(Stored data)
-- ==== Sys2Proof/Tests/Slice0.lean ====
section
/-!
SUPPORT. Tests. The expected values are those of spec/95_test_vectors.md (the vector's number stands at each test),
worked out from the rules and not by this model; the decode tests spell the word out from the `encoding` column of
spec rule R82. The last part shows, for every statement with hypotheses, states and operands that meet them.
-/

namespace Sys2Proof.Tests

open Sys2Proof Sys2Proof.Machine

/-! ### Helpers -/

/-- The load state of an empty image with these registers written. -/
def withRegs (l : List (RegIx × Byte)) : State := l.foldl (fun s p => s.setReg p.1 p.2) State.reset

/-- What `f` sees one cycle after the word `w` is placed at the pc of `s`. -/
def after {α : Type} (s : State) (w : Nat) (f : State → α) : Option α :=
  match step (s.withFetchWord 16 w) with
  | .next t => some (f t)
  | .fault _ => none
  | .refused _ => none

/-- A state with one key down. -/
def withKey (k : RegIx) (s : State) : State := { s with key := s.key.set k.val true }

/-! ### Ill-formed terms are refused, well-formed ones are not -/

theorem test_sys_00E0_ill_formed : (Instr.sys 0x0E0#12).WellFormed = false := by decide

theorem test_sys_00EE_ill_formed : (Instr.sys 0x0EE#12).WellFormed = false := by decide

theorem test_sys_well_formed : (Instr.sys 0x0E1#12).WellFormed = true := by decide

/-! ### One word of each row, bit by bit -/

theorem test_decode_sys : decodeWord 0b0000000100100011#16 = .ok (.sys 0x123#12) := by decide

theorem test_decode_cls : decodeWord 0b0000000011100000#16 = .ok .cls := by decide

theorem test_decode_ret : decodeWord 0b0000000011101110#16 = .ok .ret := by decide

theorem test_decode_jp : decodeWord 0b0001101010111100#16 = .ok (.jp 0xABC#12) := by decide

theorem test_decode_call : decodeWord 0b0010101010111100#16 = .ok (.call 0xABC#12) := by decide

theorem test_decode_seImm : decodeWord 0b0011001101000010#16 = .ok (.seImm 3 0x42#8) := by decide

theorem test_decode_sneImm : decodeWord 0b0100001101000010#16 = .ok (.sneImm 3 0x42#8) := by decide

theorem test_decode_seReg : decodeWord 0b0101000100100000#16 = .ok (.seReg 1 2) := by decide

theorem test_decode_ldImm : decodeWord 0b0110101010011100#16 = .ok (.ldImm 10 0x9C#8) := by decide

theorem test_decode_addImm : decodeWord 0b0111000111111111#16 = .ok (.addImm 1 0xFF#8) := by decide

theorem test_decode_ldReg : decodeWord 0b1000000100100000#16 = .ok (.ldReg 1 2) := by decide

theorem test_decode_orReg : decodeWord 0b1000000100100001#16 = .ok (.orReg 1 2) := by decide

theorem test_decode_andReg : decodeWord 0b1000000100100010#16 = .ok (.andReg 1 2) := by decide

theorem test_decode_xorReg : decodeWord 0b1000000100100011#16 = .ok (.xorReg 1 2) := by decide

theorem test_decode_addReg : decodeWord 0b1000000100100100#16 = .ok (.addReg 1 2) := by decide

theorem test_decode_sub : decodeWord 0b1000000100100101#16 = .ok (.sub 1 2) := by decide

theorem test_decode_shr : decodeWord 0b1000000100100110#16 = .ok (.shr 1 2) := by decide

theorem test_decode_subn : decodeWord 0b1000000100100111#16 = .ok (.subn 1 2) := by decide

theorem test_decode_shl : decodeWord 0b1000000100101110#16 = .ok (.shl 1 2) := by decide

theorem test_decode_sneReg : decodeWord 0b1001000100100000#16 = .ok (.sneReg 1 2) := by decide

theorem test_decode_ldI : decodeWord 0b1010001100000001#16 = .ok (.ldI 0x301#12) := by decide

theorem test_decode_jpV0 : decodeWord 0b1011001100010010#16 = .ok (.jpV0 0x312#12) := by decide

theorem test_decode_rnd : decodeWord 0b1100001100001111#16 = .ok (.rnd 3 0x0F#8) := by decide

theorem test_decode_drw : decodeWord 0b1101000101000101#16 = .ok (.drw 1 4 5#4) := by decide

theorem test_decode_skp : decodeWord 0b1110010110011110#16 = .ok (.skp 5) := by decide

theorem test_decode_sknp : decodeWord 0b1110010110100001#16 = .ok (.sknp 5) := by decide

theorem test_decode_ldVxDt : decodeWord 0b1111011000000111#16 = .ok (.ldVxDt 6) := by decide

theorem test_decode_ldVxK : decodeWord 0b1111010100001010#16 = .ok (.ldVxK 5) := by decide

theorem test_decode_ldDtVx : decodeWord 0b1111011100010101#16 = .ok (.ldDtVx 7) := by decide

theorem test_decode_ldStVx : decodeWord 0b1111010000011000#16 = .ok (.ldStVx 4) := by decide

theorem test_decode_addIVx : decodeWord 0b1111001000011110#16 = .ok (.addIVx 2) := by decide

theorem test_decode_ldFVx : decodeWord 0b1111001000101001#16 = .ok (.ldFVx 2) := by decide

theorem test_decode_ldBVx : decodeWord 0b1111101000110011#16 = .ok (.ldBVx 10) := by decide

theorem test_decode_ldMiVx : decodeWord 0b1111000101010101#16 = .ok (.ldMiVx 1) := by decide

theorem test_decode_ldVxMi : decodeWord 0b1111001001100101#16 = .ok (.ldVxMi 2) := by decide

/-- V6: 0x8FFF is no operation. -/
theorem test_decode_8FFF : decodeWord 0x8FFF#16 = .error (.noOperation 0x8FFF#16) := by decide

/-- One byte is no instruction (R75). -/
theorem test_decode_truncated : decodeBytes [0x12#8] = .error .truncated := by decide

/-- The table's number of a word is the word (R75, R84): 0x3342 is SE V3, 0x42. -/
theorem test_table_word : decodeTableWord 16 0x3342 = some (.seImm 3 0x42#8) := by decide

/-- R54: the high byte of a placed word lies at the lower address. -/
theorem test_placed_word : (State.reset.withFetchWord 16 0x1ABC).mem = [(0x200, 0x1A#8), (0x201, 0xBC#8)] := by decide

/-! ### One step of each instruction -/

/-- V20. -/
theorem test_jp :
    after State.reset 0x1ABC (fun t => t.pc) = some 0xABC#16 := by decide

/-- V2. -/
theorem test_fetch_odd_pc :
    after { State.reset with pc := 0x201#16 } 0x6055 (fun t => (t.pc, t.reg 0)) = some (0x203#16, 0x55#8) := by decide

/-- V12. -/
theorem test_sys_not_cls :
    after { State.reset with fb := State.reset.fb.set 0 1#64 } 0x01E0 (fun t => (t.pc, t.fb[0])) = some (0x202#16, 1#64) := by decide

/-- V13. -/
theorem test_sys_not_ret :
    after State.reset 0x0FEE (fun t => (t.pc, t.fault)) = some (0x202#16, none) := by decide

/-- V6. -/
theorem test_decode_error_cycle :
    after (withRegs [(1, 0x12#8), (vf, 0x34#8)]) 0x8FFF (fun t => (t.pc, t.reg 1, t.reg vf, t.fault)) = some (0x202#16, 0x12#8, 0x34#8, none) := by decide

/-- V22. -/
theorem test_call :
    after State.reset 0x2ABC (fun t => (t.pc, t.stack)) = some (0xABC#16, [0x202#16]) := by decide

/-- V24. -/
theorem test_call_overflow :
    after { State.reset with stackCap := some 2, stack := [0x300#16, 0x302#16] } 0x2ABC (fun t => (t.pc, t.stack, t.fault)) = some (0x202#16, [0x300#16, 0x302#16], some ⟨.stackOverflow, 0x200#16, some 0x2ABC#16, none⟩) := by decide

/-- V26. -/
theorem test_ret :
    after { State.reset with stack := [0x206#16, 0x40A#16] } 0x00EE (fun t => (t.pc, t.stack)) = some (0x40A#16, [0x206#16]) := by decide

/-- V27. -/
theorem test_ret_underflow :
    after State.reset 0x00EE (fun t => (t.pc, t.fault)) = some (0x202#16, some ⟨.stackUnderflow, 0x200#16, some 0x00EE#16, none⟩) := by decide

/-- V29. -/
theorem test_jpV0_not_vx :
    after (withRegs [(0, 0x01#8), (3, 0x09#8)]) 0xB312 (fun t => t.pc) = some 0x313#16 := by decide

/-- V30. -/
theorem test_jpV0_past_memory :
    after (withRegs [(0, 0xFF#8)]) 0xBF01 (fun t => (t.pc, t.fault)) = some (0x1000#16, none) := by decide

/-- V40. -/
theorem test_cls :
    after { withRegs [(vf, 0x07#8)] with fb := (State.reset.fb.set 0 1#64).set 31 (1#64 <<< 63) } 0x00E0 (fun t => (t.pc, t.reg vf, t.fb[0], t.fb[31])) = some (0x202#16, 0x07#8, 0#64, 0#64) := by decide

/-- V43. -/
theorem test_drw_wraps_columns :
    after { withRegs [(0, 0x3C#8)] with i := 0x300#16, mem := [(0x300, 0xFF#8)] } 0xD011 (fun t => (t.pc, t.fb[0], t.fb[1], t.reg vf)) = some (0x202#16, 0xF00000000000000F#64, 0#64, 0#8) := by decide

/-- V42. -/
theorem test_drw_collision :
    after { State.reset with fb := State.reset.fb.set 0 1#64 } 0xD015 (fun t => (t.reg vf, t.fb.toList.take 6)) = some (1#8, [0xE#64, 0x9#64, 0x9#64, 0x9#64, 0xF#64, 0#64]) := by decide

/-- V60. -/
theorem test_seImm :
    after (withRegs [(3, 0x42#8)]) 0x3342 (fun t => t.pc) = some 0x204#16 := by decide

/-- V61. -/
theorem test_seImm_differ :
    after (withRegs [(3, 0x42#8)]) 0x3343 (fun t => t.pc) = some 0x202#16 := by decide

/-- V63. -/
theorem test_sneImm :
    after (withRegs [(3, 0x42#8)]) 0x4343 (fun t => t.pc) = some 0x204#16 := by decide

/-- V62. -/
theorem test_sneImm_equal :
    after (withRegs [(3, 0x42#8)]) 0x4342 (fun t => t.pc) = some 0x202#16 := by decide

/-- V64. -/
theorem test_seReg :
    after (withRegs [(1, 0x07#8), (2, 0x07#8)]) 0x5120 (fun t => t.pc) = some 0x204#16 := by decide

/-- V65. -/
theorem test_seReg_differ :
    after (withRegs [(1, 0x07#8), (2, 0x08#8)]) 0x5120 (fun t => t.pc) = some 0x202#16 := by decide

/-- V66. -/
theorem test_sneReg :
    after (withRegs [(1, 0x07#8), (2, 0x08#8)]) 0x9120 (fun t => t.pc) = some 0x204#16 := by decide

■ Goal of the exercise:
Above are the lines; repeat exactly the ones from the line containing "theorem test_decode_ret : decodeWord" down to the line containing "theorem test_decode_ldI : decodeWord", both inclusive.

■ Response for this exercise:
theorem test_decode_ret : decodeWord 0b0000000011101110#16 = .ok .ret := by decide

theorem test_decode_jp : decodeWord 0b0001101010111100#16 = .ok (.jp 0xABC#12) := by decide

theorem test_decode_call : decodeWord 0b0010101010111100#16 = .ok (.call 0xABC#12) := by decide

theorem test_decode_seImm : decodeWord 0b0011001101000010#16 = .ok (.seImm 3 0x42#8) := by decide

theorem test_decode_sneImm : decodeWord 0b0100001101000010#16 = .ok (.sneImm 3 0x42#8) := by decide

theorem test_decode_seReg : decodeWord 0b0101000100100000#16 = .ok (.seReg 1 2) := by decide

theorem test_decode_ldImm : decodeWord 0b0110101010011100#16 = .ok (.ldImm 10 0x9C#8) := by decide

theorem test_decode_addImm : decodeWord 0b0111000111111111#16 = .ok (.addImm 1 0xFF#8) := by decide

theorem test_decode_ldReg : decodeWord 0b1000000100100000#16 = .ok (.ldReg 1 2) := by decide

theorem test_decode_orReg : decodeWord 0b1000000100100001#16 = .ok (.orReg 1 2) := by decide

theorem test_decode_andReg : decodeWord 0b1000000100100010#16 = .ok (.andReg 1 2) := by decide

theorem test_decode_xorReg : decodeWord 0b1000000100100011#16 = .ok (.xorReg 1 2) := by decide

theorem test_decode_addReg : decodeWord 0b1000000100100100#16 = .ok (.addReg 1 2) := by decide

theorem test_decode_sub : decodeWord 0b1000000100100101#16 = .ok (.sub 1 2) := by decide

theorem test_decode_shr : decodeWord 0b1000000100100110#16 = .ok (.shr 1 2) := by decide

theorem test_decode_subn : decodeWord 0b1000000100100111#16 = .ok (.subn 1 2) := by decide

theorem test_decode_shl : decodeWord 0b1000000100101110#16 = .ok (.shl 1 2) := by decide

theorem test_decode_sneReg : decodeWord 0b1001000100100000#16 = .ok (.sneReg 1 2) := by decide

theorem test_decode_ldI : decodeWord 0b1010001100000001#16 = .ok (.ldI 0x301#12) := by decide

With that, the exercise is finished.